The report, which raises concerns that the Army's current focus on
counterinsurgency has weakened its ability to fight conventional
wars, cites among other statistics that 90 percent of Army artillery
units are unqualified to fire their weapons accurately -- the lowest
rating in history.
In Iraq, Sgt. Hagedon said, "All those promotions lessened the
significance of being in a position of leadership. It brought junior
leaders down to Joe Private level and stole thunder from the older
NCOs, who didn't like seeing all these young guys getting promoted so fast."
Hagedon said consideration of leadership potential played no part in
the promotion process, as the new policy created pressure on senior
sergeants to promote, regardless of performance. "If all the other
E4s are getting promoted, it will look bad if you don't promote your
guy," he said. "And if everyone else is getting it, they don't want
to cut an E4 out of the pay raise you get -- $200 a month."
The result in the platoons he observed was a breakdown in the chain
of command, which followed the soldiers home: "There was really no
difference between the enlisted guys and the junior leadership [in
Iraq]. They're hanging out together, being buddies, not like back in
the U.S. where the NCOs are constantly correcting soldiers of a
lesser rank. Then you come home to a training environment like Ft.
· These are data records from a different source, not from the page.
/-- Every request moves the points of a map by writes that pass its checks. -/
theorem MapMoves.answer (k : RequestKind) (r : Request) : MapMoves h s (k.answer s r).state := by
  cases k <;> simp only [RequestKind.answer]
  case readRecord => exact .same (by rw [answerReadRecord_state])
  case writeRecord => exact .writeRecord r
  case appendSegment => exact .onHead r fun x => .appendRecord x _
  case cancelPending => exact .onHead r fun x => .worked (State.cancel_worked s x)
  case streamData => exact .streamData r
  case passStart =>
    unfold answerPassStart
    repeat' split
    case h_2 => exact .startPass _
    all_goals exact .refl s
  case passHold =>
    unfold answerPassHold
    repeat' split
    case isFalse.isFalse => exact .worked (s.holdOrder_worked _)
    all_goals exact .refl s
  case passAbort =>
    unfold answerPassAbort
    repeat' split
    case isFalse.isFalse => exact .worked s.abortPass_worked
    all_goals exact .refl s
  case takeEvent => exact .refl s
  all_goals
    dsimp only [answerReadStatus, answerStreamOpen, answerStreamCancel, answerPassResume, answerEnterReady,
      answerEnterConfig, answerSetEventMask, answerClearFault, answerResetNode]
    repeat' split
    all_goals exact .refl s

/-- What is written over the area and into the last reply record is no map (R171, R172). -/
theorem MapMoves.request (k : RequestKind) (r : Request) : MapMoves h s (s.request k r) := by
  have checked : MapMoves h s (s.checkedAnswer k r).state := by
    unfold State.checkedAnswer
    split
    · exact .answer k r
    · exact .refl s
  cases serving : s.serving with
  | false =>
    rw [State.request_passed serving]
    exact .refl s
  | true =>
    rw [State.request_served serving]
    split <;> exact checked

theorem MapMoves.serveArea (payload : List Byte) : MapMoves h s (s.serveArea payload) := by
  unfold State.serveArea
  dsimp only
  split
  next served =>
    unfold State.serveCode
    split
    next k _ =>
      have request := MapMoves.request (s := s) (h := h) k (readArea (payload.take 64))
      rwa [State.request, if_pos served.2.1] at request
    next => exact .refl s
  next => exact .refl s

/-! ## Sets and resets -/

/-- A reset retains the points (R103). -/
theorem MapMoves.afterReset (straps : BitVec 6) (p : Power) : MapMoves h s (s.afterReset straps p) :=
  .same (by cases h <;> rfl)

theorem State.countIdle_points (s : State) (h : HeadId) :
    (s.countIdle.head h).map.points = (s.head h).map.points := by
  rw [s.countIdle_frame.1]
  rfl

theorem MapMoves.acceptFrame (payload : List Byte) (now : Nat) (pins : Pins) :
    MapMoves h s (s.acceptFrame payload now pins) := by
  refine .same (((State.sampleSet_worked _).points h).trans ((State.countIdle_points _ h).trans ?_))
  split
  · exact ((State.raise_worked ..).points h)
  · rfl

theorem MapMoves.testFrame (f : PassingFrame) (now : Nat) (pins : Pins) :
    MapMoves h s (s.testFrame f now pins) := by
  unfold State.testFrame
  split
  · exact .refl s
  · split
    · exact .refl s
    · split
      · exact .same ((State.raise_worked ..).points h)
      · exact .acceptFrame ..

theorem MapMoves.completeFrame (now : Nat) (pins : Pins) : MapMoves h s (s.completeFrame now pins) := by
  unfold State.completeFrame
  split
  · exact .afterReset ..
  · split
    next f _ =>
      have tested := MapMoves.testFrame (s := { s with port := { s.port with passing := none } }) (h := h) f now pins
      exact tested
    next => exact .refl s

theorem State.markLost_points (s : State) (h : HeadId) : (s.markLost.head h).map.points = (s.head h).map.points :=
  (State.raise_worked ..).points h

theorem MapMoves.expireWindow (stop : Bool) : MapMoves h s (s.expireWindow stop) := by
  unfold State.expireWindow
  split
  next due t _ _ =>
    refine .same (((State.coastSet_worked _ _).points h).trans ((State.countIdle_points _ h).trans ?_))
    split
    · exact State.markLost_points _ h
    · rfl
  next => exact .refl s

theorem MapMoves.ringLoss : MapMoves h s s.ringLoss := by
  have lost := ((State.loseRing_worked s.markLost).points h).trans (s.markLost_points h)
  unfold State.ringLoss
  split
  · dsimp only
    split
    · exact .same ((((State.takeCause_worked ..).trans (State.testPassEnd_worked _)).points h).trans lost)
    · exact .same lost
  · exact .refl s

theorem MapMoves.expireStream : MapMoves h s s.expireStream := by
  unfold State.expireStream
  split
  · exact .same ((State.raise_worked ..).points h)
  · exact .refl s

theorem MapMoves.ifRunning (move : MapMoves h s t) : MapMoves h s (s.ifRunning t) := by
  unfold State.ifRunning
  split
  · exact move
  · exact .refl s
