-- ==== Sys2Proof/Machine/Flags.lean ====
section
/-! DEFINITION. Every result and flag computation of the arithmetic, logic, rotate and bit families
(10 R30), each from exact integers where its rule computes in unbounded integers (00 R8). -/

namespace Sys2Proof.Machine

/-- `Add8(a, b, c)` (42 R197). -/
def add8 (a b : Byte) (c : Bool) : Byte × Flags :=
  let s := a.toNat + b.toNat + c.toNat
  let r : Byte := BitVec.ofNat 8 s
  (r, { z := decide (r = 0), n := false,
        h := decide (a.toNat % 16 + b.toNat % 16 + c.toNat > 0x0F), c := decide (s > 0xFF) })

/-- `Sub8(a, b, c)` (42 R198). -/
def sub8 (a b : Byte) (c : Bool) : Byte × Flags :=
  let d : Int := (a.toNat : Int) - b.toNat - c.toNat
  let r : Byte := BitVec.ofInt 8 d
  (r, { z := decide (r = 0), n := true,
        h := decide (((a.toNat % 16 : Nat) : Int) - (b.toNat % 16 : Nat) - c.toNat < 0),
        c := decide (d < 0) })

/-- `And8(a, b)` (42 R199). -/
def and8 (a b : Byte) : Byte × Flags :=
  (a &&& b, { z := decide (a &&& b = 0), n := false, h := true, c := false })

/-- `Xor8(a, b)` (42 R199). -/
def xor8 (a b : Byte) : Byte × Flags :=
  (a ^^^ b, { z := decide (a ^^^ b = 0), n := false, h := false, c := false })

/-- `Or8(a, b)` (42 R199). -/
def or8 (a b : Byte) : Byte × Flags :=
  (a ||| b, { z := decide (a ||| b = 0), n := false, h := false, c := false })

/-- The ALU operation on A and an operand with the old carry: the value A takes and the flags
(42 R200-R223; 30 R126). CP leaves A as it was (42 R221). -/
def aluResult (op : AluOp) (a v : Byte) (cy : Bool) : Byte × Flags :=
  match op with
  | .add => add8 a v false
  | .adc => add8 a v cy
  | .sub => sub8 a v false
  | .sbc => sub8 a v cy
  | .and => and8 a v
  | .xor => xor8 a v
  | .or => or8 a v
  | .cp => (a, (sub8 a v false).2)

/-- INC's result and flags; Cy is kept (42 R224). -/
def inc8 (old : Byte) (f : Flags) : Byte × Flags :=
  (old + 1, { z := decide (old + 1 = 0), n := false, h := decide (old &&& 0x0F = 0x0F), c := f.c })

/-- DEC's result and flags; Cy is kept (42 R226). -/
def dec8 (old : Byte) (f : Flags) : Byte × Flags :=
  (old - 1, { z := decide (old - 1 = 0), n := true, h := decide (old &&& 0x0F = 0x00), c := f.c })

/-- DAA (42 R228). After an addition both adjustments are tested, in the rule's order, the second on the
value the first left. -/
def daaResult (a : Byte) (f : Flags) : Byte × Flags :=
  if f.n = false then
    let adjustHi := f.c || decide (a.toNat > 0x99)
    let a1 := if adjustHi then a + 0x60 else a
    let a2 := if f.h || decide ((a1 &&& 0x0F).toNat > 0x09) then a1 + 0x06 else a1
    (a2, { z := decide (a2 = 0), n := f.n, h := false, c := adjustHi })
  else
    let a1 := if f.c then a - 0x60 else a
    let a2 := if f.h then a1 - 0x06 else a1
    (a2, { z := decide (a2 = 0), n := f.n, h := false, c := f.c })

/-- CPL (42 R229). -/
def cplResult (a : Byte) (f : Flags) : Byte × Flags := (~~~a, { f with n := true, h := true })

/-- SCF (42 R230). -/
def scfFlags (f : Flags) : Flags := { f with n := false, h := false, c := true }

/-- CCF (42 R231). -/
def ccfFlags (f : Flags) : Flags := { f with n := false, h := false, c := !f.c }

/-- ADD HL,rr: Z is kept (43 R235). -/
def addHlResult (a b : Word) (f : Flags) : Word × Flags :=
  let s := a.toNat + b.toNat
  (BitVec.ofNat 16 s,
    { z := f.z, n := false, h := decide (a.toNat % 0x1000 + b.toNat % 0x1000 > 0x0FFF),
      c := decide (s > 0xFFFF) })

/-- `AddSPe(e)` (41 R184): the flags come from the unsigned byte e and the low byte of SP. -/
def addSpResult (sp : Word) (e : Byte) : Word × Flags :=
  (sp + sext16 e,
    { z := false, n := false, h := decide (sp.toNat % 16 + e.toNat % 16 > 0x0F),
      c := decide (sp.toNat % 256 + e.toNat > 0xFF) })

/-- `Rot(o, v, c)`: the result and the carry out (44 R239). -/
def rot8 (o : RotOp) (v : Byte) (c : Bool) : Byte × Bool :=
  match o with
  | .rlc => ((v <<< 1) ||| bitAt (bitOf v 7) 0, bitOf v 7)
  | .rrc => ((v >>> 1) ||| bitAt (bitOf v 0) 7, bitOf v 0)
  | .rl => ((v <<< 1) ||| bitAt c 0, bitOf v 7)
  | .rr => ((v >>> 1) ||| bitAt c 7, bitOf v 0)
  | .sla => (v <<< 1, bitOf v 7)
  | .sra => ((v >>> 1) ||| (v &&& 0x80), bitOf v 0)
  | .swap => (((v &&& 0x0F) <<< 4) ||| (v >>> 4), false)
  | .srl => (v >>> 1, bitOf v 0)

/-- The CB-prefixed form: Z from the result (44 R239). -/
def rotResult (o : RotOp) (v : Byte) (c : Bool) : Byte × Flags :=
  let r := rot8 o v c
  (r.1, { z := decide (r.1 = 0), n := false, h := false, c := r.2 })

/-- The accumulator form: Z is 0 always (44 R239, R240). -/
def rotAccResult (o : RotOp) (v : Byte) (c : Bool) : Byte × Flags :=
  let r := rot8 o v c
  (r.1, { z := false, n := false, h := false, c := r.2 })

/-- BIT b: Z is the complement of the bit, Cy is kept (45 R260). -/
def bitFlags (b : Fin 8) (v : Byte) (f : Flags) : Flags :=
  { z := !bitOf v b, n := false, h := true, c := f.c }

/-- RES b: `v & ~(1 << b)` (45 R262). -/
def resBit (b : Fin 8) (v : Byte) : Byte := v &&& ~~~(1#8 <<< (b : Nat))

/-- SET b: `v | (1 << b)` (45 R264). -/
def setBit (b : Fin 8) (v : Byte) : Byte := v ||| (1#8 <<< (b : Nat))

end Sys2Proof.Machine
end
Bragg and it's a problem. You can't be hanging out drinking beer with
the enlisted guys one night and chewing their ass out the next
morning. You end up showing favoritism."
Such concerns may be exacerbating morale problems caused by multiple
deployments. In Hagedon's own platoon of forward observers from the
82nd Airborne, only two out of 12 sergeants chose to remain in the
Army when their enlistment ended.
Sgt. Major Tom Gills, chief of Army enlisted promotions, says that
the current policy has returned promotion rates to what the Army had
prior to the end of the Cold War. "Over the years, individual units
had adopted their own standards that were higher than official
standards," he said. "A lower and lower percentage of soldiers were
going before promotion boards. Through the 1980s, 25 percent of
soldiers were going up for promotion, while until recently only 5
percent were coming up for promotion."
But Andrew Bacevich, a retired Army colonel who served in Vietnam and
now teaches U.S. military history and foreign policy at Boston
University, said soldiers in the all-volunteer Army will continue to
be overtaxed, even with the planned expansion. The strength and
morale of noncommissioned officers, he said, has always been a
critical measure of the Army. "When the Army began to fall apart
during Vietnam one of the red flags was the deterioration of the NCO
corps," said Bacevich. "Experienced NCOs began leaving in large
numbers, and the Army tried to make up for it with 'shake and bake
NCOs' -- enlisted men who went through a 90-day school. It didn't
work very well and it didn't stop the erosion."
Bacevich, whose son, 1st Lt. Andrew J. Bacevich, served in the 1st
Cavalry Division and was killed in Iraq in 2007, added, "We don't
have an Army that is large enough to continue with this sustained
rate of deployment, particularly if some other conflict arises
elsewhere. The best solution I see is to lessen our commitments abroad."